##### MATERIAL PROVIDED #####

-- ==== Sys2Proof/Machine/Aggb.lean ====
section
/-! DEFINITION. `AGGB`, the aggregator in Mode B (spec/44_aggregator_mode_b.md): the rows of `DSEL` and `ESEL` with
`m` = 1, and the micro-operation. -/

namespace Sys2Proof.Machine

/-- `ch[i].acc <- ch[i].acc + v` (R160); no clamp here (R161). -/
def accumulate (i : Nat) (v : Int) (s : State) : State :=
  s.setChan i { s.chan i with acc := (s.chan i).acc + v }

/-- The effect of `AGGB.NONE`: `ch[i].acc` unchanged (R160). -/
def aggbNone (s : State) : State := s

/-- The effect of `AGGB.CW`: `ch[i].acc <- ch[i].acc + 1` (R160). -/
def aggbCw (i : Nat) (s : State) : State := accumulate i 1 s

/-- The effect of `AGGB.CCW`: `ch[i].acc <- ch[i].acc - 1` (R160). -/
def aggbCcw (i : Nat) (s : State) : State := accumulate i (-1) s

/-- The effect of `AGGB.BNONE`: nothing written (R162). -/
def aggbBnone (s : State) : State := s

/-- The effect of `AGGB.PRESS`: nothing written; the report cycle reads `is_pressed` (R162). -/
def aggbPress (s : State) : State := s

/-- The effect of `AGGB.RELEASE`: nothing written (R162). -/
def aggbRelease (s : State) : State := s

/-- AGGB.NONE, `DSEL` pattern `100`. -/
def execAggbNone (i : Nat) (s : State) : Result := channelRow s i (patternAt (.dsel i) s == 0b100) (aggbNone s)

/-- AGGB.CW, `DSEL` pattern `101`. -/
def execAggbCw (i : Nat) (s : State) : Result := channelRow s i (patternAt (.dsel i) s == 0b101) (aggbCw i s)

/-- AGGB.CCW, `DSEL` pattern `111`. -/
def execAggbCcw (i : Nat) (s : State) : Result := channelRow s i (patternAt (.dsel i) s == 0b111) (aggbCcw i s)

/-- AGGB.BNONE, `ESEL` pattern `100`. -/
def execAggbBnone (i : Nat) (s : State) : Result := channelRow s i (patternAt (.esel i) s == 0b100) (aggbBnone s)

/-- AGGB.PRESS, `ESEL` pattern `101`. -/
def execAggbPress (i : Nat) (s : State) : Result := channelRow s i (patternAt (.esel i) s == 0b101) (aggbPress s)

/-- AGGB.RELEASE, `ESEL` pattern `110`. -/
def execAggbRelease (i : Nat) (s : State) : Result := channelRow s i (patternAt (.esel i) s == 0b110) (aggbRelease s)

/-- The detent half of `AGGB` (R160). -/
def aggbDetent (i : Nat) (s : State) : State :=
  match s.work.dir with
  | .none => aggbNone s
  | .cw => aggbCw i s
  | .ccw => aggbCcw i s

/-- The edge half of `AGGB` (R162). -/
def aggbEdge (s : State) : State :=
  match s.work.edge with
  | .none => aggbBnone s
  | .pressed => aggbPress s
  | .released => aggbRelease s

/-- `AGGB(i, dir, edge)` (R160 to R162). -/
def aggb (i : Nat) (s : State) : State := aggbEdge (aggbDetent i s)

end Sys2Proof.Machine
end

#####

AIM OF THE EXERCISE ▸
Beginning with the line that contains "def aggb (i", return every line through the end of the data above, exactly as written.

SOLVED PROBLEM ▸
def aggb (i : Nat) (s : State) : State := aggbEdge (aggbDetent i s)

end Sys2Proof.Machine
end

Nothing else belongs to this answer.